Consider a polynomial equation $p(x)=0$ the solutions to which are $x_1,x_2,...,x_n$ (where $p$ is a polynomial function from $\mathbb{C} $ to $\mathbb{C}$). If I wanted to find another polynomial equation q(y)=0 whose solutions are $f(x_1),f(x_2),...,f(x_n)$ for $f:\mathbb{C} \rightarrow \mathbb{C}$, then I would use the substitution $y=f(x) \implies x=f^{-1}(y)$ and substitute this into the original equation which I would then rearrange to get the desired polynomial equation. But what about cases like $y=x^2$ where $f$ is not bijective unless we restrict it's domain? Up until now I have always just written $x=y^{\frac{1}{2}}$ and rearranged to get the desired equation but wouldn't $x=-y^{\frac{1}{2}}$ be just as valid? I tried an exercise of this style using $x=-y^{\frac{1}{2}}$ and got the correct equation.

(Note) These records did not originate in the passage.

-- ==== Sys2Proof/Machine/Lantern.lean ====
section
/-! DEFINITION. What the lanterns write for tasks beside traps and engine events: deviation, sample, stop and transit records,
and the result digest (15_lantern.md R347 to R354). -/

namespace Sys2Proof.Machine

/-- The deviation record of a core that resumes, and the end of its stop (R25, R347). -/
def State.deviation (s : State) (k : Nat) : State :=
  let c := s.core k
  match c.f.dev with
  | none => s
  | some d =>
    let l := s.launchOf k
    let low := min 15 l.fjoined * 2 ^ 40 + min (2 ^ 40 - 1) (s.wall - d.wall)
    let s := if s.kindOn (towerOf k) 1 then
        s.recordAt d.gtime (towerOf k) l.corr c.f.task.req (infoWord 1 l.fcause d.bundle low) d.schc.toNat
      else s
    s.modCore k fun c => c.modF fun f => { f with dev := none }

/-- The deviation records of a package-scope freeze that began in a wall cycle: its cycles that no launch-scope stop of the task and no
time before its start counts already (R25, R347, R361). -/
def State.packageDeviation (s : State) (code start : Nat) : State :=
  s.cores.foldl (fun s x =>
    let l := s.launchOf x.1
    let from_ := max start l.startAt
    let to_ := match x.2.f.dev with | some d => min d.wall s.wall | none => s.wall
    let idle := x.2.f.mode == .halted && x.2.p.prb.isEmpty && x.2.e.cmds.isEmpty && x.2.p.held.isEmpty && x.2.p.dues.isEmpty
    if l.phase ≠ .running ∨ x.2.f.mode = .idle ∨ idle = true then s
    else s.taskRecord x.1 1 code x.2.f.pc.toNat (2 ^ 40 + min (2 ^ 40 - 1) (to_ - from_)) x.2.x.schc.toNat) s

/-- A sample record of a core's present loop (R344, R348). `force` writes it whatever KEN holds (R351). -/
def State.sampleRecord (s : State) (k : Nat) (force : Bool) : State :=
  let c := s.core k
  let schc := c.x.schc.toNat % 65536 * 2 ^ 48
  let (sub, low, value) := match c.inner with
    | some l => (c.depth - 1, l.id.toNat * 2 ^ 39 + c.l.sen.toNat * 2 ^ 23 + c.l.rrb.toNat * 2 ^ 20, schc + l.iter % 2 ^ 48)
    | none => (15, 0, schc)
  let info := infoWord 2 sub c.f.pc.toNat low
  if force || s.kindOn (towerOf k) 2 then s.record (towerOf k) (s.launchOf k).corr c.f.task.req info value else s

/-- What a stop writes for a task, whatever KEN holds: an event, a sample, and one record per pending entry (R351). -/
def State.stopRecords (s : State) (k : Nat) : State :=
  let c := s.core k
  let t := towerOf k
  let corr := (s.launchOf k).corr
  let s := s.record t corr c.f.task.req (infoWord 3 10 c.f.pc.toNat 0) c.x.schc.toNat
  let s := s.sampleRecord k true
  (sortEntries c.p.prb).foldl (fun s e =>
    s.record t corr c.f.task.req (infoWord 7 0 e.bundle (e.slot * 2 ^ 41)) (entryImage e (e.delayTo - c.now)).1) s

/-! Transit records (R33, R352). -/

/-- The indices of a gather's elements: those it has sampled, and the rest as its list holds them (R214). -/
def State.indices (s : State) (k : Nat) (g : GatherArgs) : List Nat :=
  (List.range g.n).map fun i => g.idx.getD i (leValue (s.bytes ((((s.launchOf k).window (g.list + 4 * i) 1).map Win.flat).getD 0) 4))

/-- The granule of 64 bytes at `g` meets what a started timed copy-engine command reads or writes, with the indices of its elements: in global
memory or in the window. -/
def Cmd.transits (m : Cmd) (idx : List Nat) (glob : Bool) (g : Int) : Bool :=
  let r := (g, g + 64)
  match m.kind with
  | .copy p c =>
    (c.fill.isNone && p.sg == glob && strideMeets c.src c.len0 c.cnt1 c.cnt2 c.ss1 c.ss2 r) ||
      (p.dg == glob && strideMeets c.dst c.len0 c.cnt1 c.cnt2 c.ds1 c.ds2 r)
  | .gather p g =>
    ((if g.scatter then p.sg else p.dg) == glob && overlaps (g.base, g.base + g.n * 2 ^ g.esz) r) ||
      ((if g.scatter then p.dg else p.sg) == glob &&
        idx.any fun i => overlaps ((g.idxBase + i * 2 ^ g.esz : Nat), (g.idxBase + (i + 1) * 2 ^ g.esz : Nat)) r)
  | _ => false

/-- The first 64-byte granule of a sample, given by its ranges, that lies in a range in transit of the launch, other than a command's own
(R352). -/
def State.inTransit (s : State) (k : Nat) (glob : Bool) (xs : List (Nat × Nat)) (self : Option Nat) : Option Nat :=
  let l := (s.core k).f.task.launch
  let moving := s.cores.flatMap fun x =>
    if x.2.f.task.launch = l then
      (x.2.e.cmds.filter fun m => m.started && m.queue == 0 && decide (m.start ≤ x.2.clk) && decide (x.2.clk < m.land) &&
        !(x.1 == k && self == some m.uid)).map fun m =>
          (m, match m.kind with
            | .gather _ g => s.indices x.1 g
            | _ => [])
    else []
  let granules := xs.flatMap fun x => (List.range (if x.2 = 0 then 0 else (x.1 + x.2 - 1) / 64 - x.1 / 64 + 1)).map fun i => (x.1 / 64 + i) * 64
  granules.find? fun g => moving.any fun m => m.1.transits m.2 glob g

/-- Writes the transit record of an offending sample, where KEN bit 6 asks for the check (R352). `sub` is the access. -/
def State.transitCheck (s : State) (k sub slot bundle : Nat) (glob : Bool) (xs : List (Nat × Nat)) (self : Option Nat) : State :=
  if field (s.lantern (towerOf k)).lctl 0 1 = 1 ∧ s.kindOn (towerOf k) 6 = true then
    match s.inTransit k glob xs self with
    | some g => s.taskRecord k 6 sub bundle (slot * 2 ^ 41) g
    | none => s
  else s

/-! The result digest (R353, R354). -/

/-- One step of CRC-64/ECMA-182 over a byte. -/
def crcByte (crc : BitVec 64) (b : Byte) : BitVec 64 :=
  (List.range 8).foldl (fun c _ => if c.msb then (c <<< 1) ^^^ 0x42F0E1EBA9EA3693#64 else c <<< 1) (crc ^^^ (b.setWidth 64 <<< 56))

/-- CRC-64/ECMA-182 of bytes (R353). -/
def crc64 (crc : BitVec 64) (bs : List Byte) : BitVec 64 := bs.foldl crcByte crc

/-- The digest regions of a launch: base and length (R305). -/
def Launch.regions (l : Launch) : List (Word × Nat) :=
  (List.range 4).map fun i =>
    (BitVec.ofNat 64 (leValue ((l.record.drop (0xE0 + 16 * i)).take 8)), leValue ((l.record.drop (0xE8 + 16 * i)).take 8))

/-- What a landing of bytes at an address contributes: its maximal runs inside one region (R353). -/
def Launch.runs (l : Launch) (glob : Bool) (a : Nat) (bs : List Byte) : List (Word × List Byte) :=
  l.regions.filterMap fun r =>
    let win := r.1.msb
    let base := if win then r.1.toNat % 2 ^ 40 else r.1.toNat
    if r.2 = 0 ∨ win = glob then none
    else
      let lo := max a base
      let hi := min (a + bs.length) (base + r.2)
      if hi ≤ lo then none
      else some (BitVec.ofNat 64 lo ||| (if win then 1#64 <<< 63 else 0), (bs.drop (lo - a)).take (hi - lo))

/-- True where a contribution comes before another: those of the handler channel stay in the order in which they come (R354). -/
def Contrib.before (a b : Contrib) : Bool :=
  if a.cycle ≠ b.cycle then a.cycle < b.cycle
  else if a.chan || b.chan then !a.chan && b.chan
  else if a.req ≠ b.req then a.req < b.req
  else if a.slot ≠ b.slot then a.slot < b.slot
  else a.addr.toNat < b.addr.toNat

/-- Inserts a contribution behind those that come no later (R354). -/
def insertContrib (x : Contrib) : List Contrib → List Contrib
  | [] => [x]
  | y :: r => if x.before y then x :: y :: r else y :: insertContrib x r

/-- Counts a landing of a task, engine or handler channel of the launch in the digest. -/
def State.digestFrom (s : State) (k slot cycle : Nat) (chan glob : Bool) (a : Nat) (bs : List Byte) : State :=
  let c := s.core k
  let runs := (s.launchOf k).runs glob a bs
  if runs = [] then s
  else s.modLaunch c.f.task.launch fun l =>
    { l with contrib := runs.foldl (fun acc r => insertContrib ⟨cycle, chan, c.f.task.req, slot, r.1, r.2⟩ acc) l.contrib }

/-- Counts a landing of a task or engine of the launch in the digest (R353). -/
def State.digest (s : State) (k slot cycle : Nat) (glob : Bool) (a : Nat) (bs : List Byte) : State := s.digestFrom k slot cycle false glob a bs

/-- Counts a handler-channel landing, at the slot-clock cycle at which the launch froze (R354). -/
def State.digestChan (s : State) (k slot : Nat) (glob : Bool) (a : Nat) (bs : List Byte) : State :=
  s.digestFrom k slot (s.launchOf k).lclk true glob a bs

/-- Takes back what a withdrawn landing of `n` bytes counted (R18, R353). -/
def State.undigest (s : State) (k slot cycle : Nat) (glob : Bool) (a n : Nat) : State :=
  let req := (s.core k).f.task.req
  let runs := (s.launchOf k).runs glob a (List.replicate n 0)
  s.modLaunch (s.core k).f.task.launch fun l =>
    { l with contrib := l.contrib.filter fun x => !(x.cycle == cycle && !x.chan && x.req == req && x.slot == slot && runs.any fun r => r.1 == x.addr) }

/-- The bytes of one contribution (R353). -/
def Contrib.stream (x : Contrib) : List Byte := leBytes x.addr.toNat 8 ++ leBytes x.bytes.length 4 ++ x.bytes

/-- D_k: the digest of a launch's contributions (R353, R354). -/
def Launch.digestOf (l : Launch) : BitVec 64 := l.contrib.foldl (fun c x => crc64 c x.stream) 0

end Sys2Proof.Machine
end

I would like to understand why both substitutions seem to work the same in getting to the correct final equation. Will this method work generally regardless of the fact that $f$ has different inverses for different parts of this domain. Will this ever cause problems?
Both are valid, and you would need both in general. For a simple example, consider: $$ p(x) = x^2 - x - 2 = (x+1)(x-2) $$
To find the equation(s) with roots $x_1^2, x_2^2$, substitute $y = x^2 \iff x = \pm \sqrt{y}$ with $y \ge 0$. This gives the following two equations to solve.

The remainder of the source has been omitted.